• Records from a data source:
============================================================

-- ==== Sys2Proof/Machine/Mesh.lean ====
section
/-! DEFINITION. The mesh: slot periods and circuits, packets, the side lane, seams, barriers and flags (spec/06,
R145-R165, R170-R176). -/

namespace Sys2Proof.Machine

/-! ### Rigging tables (Table 6.6) -/

/-- The variant in force at a crossing. -/
def XrSt.cur (x : XrSt) : Variant := nth x.variants x.variant ⟨[], [], []⟩
/-- Slot entry of an output. -/
def slotEntry (v : Variant) (out e : Nat) : Nat := SMap.getD v.slots (out * 64 + e) 0
/-- Stage configuration of an input port. -/
def stageEntry (v : Variant) (inPort st : Nat) : Nat := SMap.getD v.stages (inPort * 16 + st) 0
/-- Receive-map entry of a seam input. -/
def rxEntry (v : Variant) (inPort e : Nat) : Nat := SMap.getD v.rx (inPort * 32 + e) 0

/-- Slot entry: belongs to a circuit. -/
def slotUsed (e : Nat) : Bool := bitAt e 0
/-- Slot entry: input port * 16 + stage. -/
def slotKey (e : Nat) : Nat := bits e 1 4 * 16 + bits e 5 4
/-- Stage configuration: outputs that take each flit. -/
def stageMask (e : Nat) : Nat := if bitAt e 0 then bits e 1 11 else 0

/-- Slots of an output's table (Table 6.2). -/
def slotCount (b out : Nat) : Nat := if out < 4 ∧ isSeam b out then 32 else 64

/-- Outputs that a mask names. -/
def maskOuts (m : Nat) : List Nat := indices 11 (bitAt m)

/-- The slots of an output that name a stage. -/
def slotsOf (v : Variant) (out key : Nat) : List Nat :=
  indices 64 fun e => slotUsed (slotEntry v out e) && slotKey (slotEntry v out e) == key

/-- The stage at the next crossing that takes a flit of a circuit leaving by an output: the hop of the circuit's
path there (R156). -/
def State.nextStage (s : State) (b out : Nat) (f : Flit) : Nat :=
  match s.pkg, neighbour b out with
  | some p, some n =>
    match (nth p.circuits f.chan ⟨[], 0, 0⟩).path.find? fun h => h.blk == n && h.inPort == opp out with
    | some h => h.stage
    | none => f.stage
  | _, _ => f.stage

/-! ### Credit (R157, R174): free places behind an output, those in flight counted -/

/-- Flits of one virtual channel (and one stage) on the wires. -/
def WireSt.load (w : WireSt) (vc : Nat) (stage : Option Nat) : Nat :=
  (w.flits.filter fun f => f.vc == vc && (match stage with | some k => f.stage == k | none => true)).length

/-- Whether the stage behind an output has a free place; the local port of a cell whose clock stands takes nothing (R26). -/
def State.stageRoom (s : State) (b out st : Nat) : Bool :=
  if 4 ≤ out then decide (out ≤ 10) && !s.gated (b * 32 + (out - 4))
  else s.linkUp b out && match neighbour b out with
    | some n => !s.regionCut (bkG n) &&
        (SMap.getD (s.xr n).stages (opp out * 16 + st) ⟨[], 0⟩).flits.length + (s.wire (b * 4 + out)).load 0 (some st) < 2
    | none => (hubPort b out).isSome

/-- Whether a cell's local port takes packets: not while its clock stands (R26), nor while it holds a write between scenes (R214). -/
def State.portOpen (s : State) (c : Nat) : Bool :=
  !s.gated c && !(decide ((s.cell c).scene.phase = .changing) && !(s.cell c).port.writes.isEmpty)

/-- Whether the packet buffer behind an output has a free place for a flit. -/
def State.pktRoom (s : State) (b out : Nat) (f : Flit) : Bool :=
  if 4 ≤ out then decide (out ≤ 10) && (f.control || s.portOpen (b * 32 + (out - 4)))
  else s.linkUp b out && match neighbour b out with
    | some n => !s.regionCut (bkG n) &&
        (SMap.getD (s.xr n).vc1 (opp out) .init).flits.length + (s.wire (b * 4 + out)).load 1 none < 16
    | none => (hubPort b out).isSome

/-- Whether the virtual-channel-3 buffer behind an output has a free place. -/
def State.vc3Room (s : State) (b out : Nat) : Bool :=
  if 4 ≤ out then out ≤ 10
  else s.linkUp b out && match neighbour b out with
    | some n => !s.regionCut (bkG n) &&
        (SMap.getD (s.xr n).vc3 (opp out) []).length + (s.wire (b * 4 + out)).load 3 none < 4
    | none => (hubPort b out).isSome

/-- Whether the side-lane buffer behind an output has a free place; none in a frozen field (R299). -/
def State.itemRoom (s : State) (b out : Nat) : Bool :=
  if s.frozen then false
  else if 4 ≤ out then decide (out ≤ 10) && !s.gated (b * 32 + (out - 4))
  else s.linkUp b out && match neighbour b out with
    | some n => !s.regionCut (bkG n) &&
        (SMap.getD (s.xr n).vc2 (opp out) []).length + (s.wire (b * 4 + out)).items.length < 8
    | none => (hubPort b out).isSome

/-! ### Arrival at a port -/

/-- Granules that the flits of one message carry. -/
def flitGrans (fs : List Flit) : List Gran :=
  fs.flatMap fun f => (List.range f.n).map fun i =>
    ⟨(f.data.drop (32 * i)).take 32, bitAt f.poison i⟩

/-- A flit of a circuit, after `fs`, reaches a unit: its message, when it is whole, goes to every channel of the circuit that ends there
(R160, R177); to a chorus endpoint each flit goes at once (R56). -/
def State.circuitFlit (s : State) (unit : Nat) (fs : List Flit) (f : Flit) : State :=
  let whole := fs ++ [f]
  let n := (flitGrans fs).length
  s.chans.foldl (fun s p =>
    match p.2.recv with
    | some e =>
      if p.2.live ∧ p.2.circuit = some f.chan ∧ (e.unit = unit ∨ (unit = 0xFFFF ∧ 0xF000 ≤ e.unit)) then
        let h := handleOf p.1 p.2
        let msg : Msg := ⟨h, 0, f.epoch, f.pad, flitGrans whole, 0, true⟩
        if 0xF000 ≤ e.unit then
          if f.tail then { s with mesh := { s.mesh with hubMsgs := s.mesh.hubMsgs ++ [msg] } } else s
        else if epKind (s.ep e.unit e.ep).cfg = 2 then s.deliverMsg e.unit e.ep ⟨h, 0, f.epoch, 0, flitGrans [f], n, f.tail⟩
        else if f.tail then s.deliverMsg e.unit e.ep msg
        else s
      else s
    | none => s) s

/-- The flits of a message or packet that arrived before this one: none before its head; a later flit whose head was lost belongs to
nothing (R150; log 122). -/
def before {α : Type} (f : Flit) (fs : List α) : Option (List α) := if f.head then some [] else if fs.isEmpty then none else some fs

/-- A packet is whole at a cell's local port: packets from hub units belong to the base-camp transport (R168). -/
def State.packetAt (s : State) (c : Nat) (p : Packet) : State :=
  if 0xF000 ≤ p.src ∧ !p.mcast then s.modTp (c / 32) false fun t => { t with inq := t.inq ++ [p] }
  else s.modPort c fun q => { q with pkts := q.pkts ++ [p] }

/-- The pieces of a packet, put together at its tail. -/
def joinPacket (ps : List (List Byte × Nat × Bool)) : Packet :=
  Packet.ofBytes (ps.flatMap (·.1)) (ps.any fun x => x.2.2)

/-- What is kept of a packet's flits after one more: the flits not yet whole, and the packet at its tail. A head that finds flits of a
packet whose tail was lost sends that packet on as it is: it fails its checks (R150, R168). -/
def packetFlit (ps : List (List Byte × Nat × Bool)) (f : Flit) : List (List Byte × Nat × Bool) × List Packet :=
  let cut := if f.head ∧ !ps.isEmpty then [joinPacket ps] else []
  match before f ps with
  | none => ([], cut)
  | some ps =>
    let ps := ps ++ [(f.data, f.poison, f.linkErr)]
    if f.tail then ([], cut ++ [joinPacket ps]) else (ps, cut)

/-- A flit leaves by a local port (R16: the crossing discards and counts what a fenced cell is sent). -/
def State.localFlit (s : State) (c : Nat) (f : Flit) : State :=
  if s.fenced c ∧ !f.control then s.inc (Reg.BLK_STATUS_fenced_drop_count (c / 32))
  else match f.vc with
    | 0 =>
      match before f (SMap.getD (s.cell c).port.part f.chan []) with
      | none => s
      | some fs => (s.modPort c fun p => { p with part := putList p.part f.chan (if f.tail then [] else fs ++ [f]) }).circuitFlit c fs f
    | 1 =>
      let r := packetFlit (s.cell c).port.pktPart f
      r.2.foldl (fun s p => s.packetAt c p) (s.modPort c fun p => { p with pktPart := r.1 })
    | _ => s

/-- A flit arrives at the hub end of a hub port. -/
def State.hubFlit (s : State) (port : Nat) (f : Flit) : State :=
  match f.vc with
  | 0 =>
    match before f (SMap.getD s.mesh.hubFlits f.chan []) with
    | none => s
    | some fs =>
      State.circuitFlit { s with mesh := { s.mesh with hubFlits := putList s.mesh.hubFlits f.chan (if f.tail then [] else fs ++ [f]) } }
        0xFFFF fs f
  | 1 =>
    let r := packetFlit (SMap.getD s.mesh.hubPart port []) f
    r.2.foldl (fun s p => s.modTp (p.src / 32) true fun t => { t with inq := t.inq ++ [p] })
      { s with mesh := { s.mesh with hubPart := putList s.mesh.hubPart port r.1 } }
  | _ => s

/-- A flit arrives at an input port of a crossing. -/
def State.flitAt (s : State) (b port : Nat) (f : Flit) : State :=
  match f.vc with
  | 0 => s.modXr b fun x => { x with stages := SMap.upd x.stages (port * 16 + f.stage) ⟨[], 0⟩ fun q =>
      { q with flits := q.flits ++ [f] } }
  | 1 => s.pushFlits b port [f]
  | _ => s.modXr b fun x => { x with vc3 := SMap.upd x.vc3 port [] (· ++ [f]) }

/-- A flit leaves by an output (Table 6.2): to the local port, the neighbouring crossing, or the wires of a seam. -/
def State.flitOut (s : State) (b out : Nat) (f : Flit) : State :=
  if 4 ≤ out then s.localFlit (b * 32 + (out - 4)) f
  else if isSeam b out then
    s.modWire (b * 4 + out) fun w => { w with flits := w.flits ++ [{ f with due := s.now + 3, atT := s.now }] }
  else match neighbour b out with
    | some n => s.flitAt n (opp out) { f with due := s.now, atT := s.now }
    | none => s

/-! ### Circuits (R153, R157, R159, R160) -/

/-- The flit that the circuit of a slot sends in it: its stage has a flit that this output has not taken, and the
next stage has credit. -/
def State.slotFlit (s : State) (b out slot : Nat) : Option (Nat × Flit) :=
  let v := (s.xr b).cur
  let e := slotEntry v out slot
  if slotUsed e then
    let q := SMap.getD (s.xr b).stages (slotKey e) ⟨[], 0⟩
    match q.flits with
    | f :: _ =>
      if bitAt (stageMask (SMap.getD v.stages (slotKey e) 0)) out && !bitAt q.taken out && s.stageRoom b out (s.nextStage b out f)
      then some (slotKey e, f) else none
    | [] => none
  else none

============================================================

• WHAT YOU NEED TO DO: Nothing but the lines from the start of the data through the line holding "at a crossing. -/" should be restated, and each one exactly.

• RESPONSE TO THE TASK:
-- ==== Sys2Proof/Machine/Mesh.lean ====
section
/-! DEFINITION. The mesh: slot periods and circuits, packets, the side lane, seams, barriers and flags (spec/06,
R145-R165, R170-R176). -/

namespace Sys2Proof.Machine

/-! ### Rigging tables (Table 6.6) -/

/-- The variant in force at a crossing. -/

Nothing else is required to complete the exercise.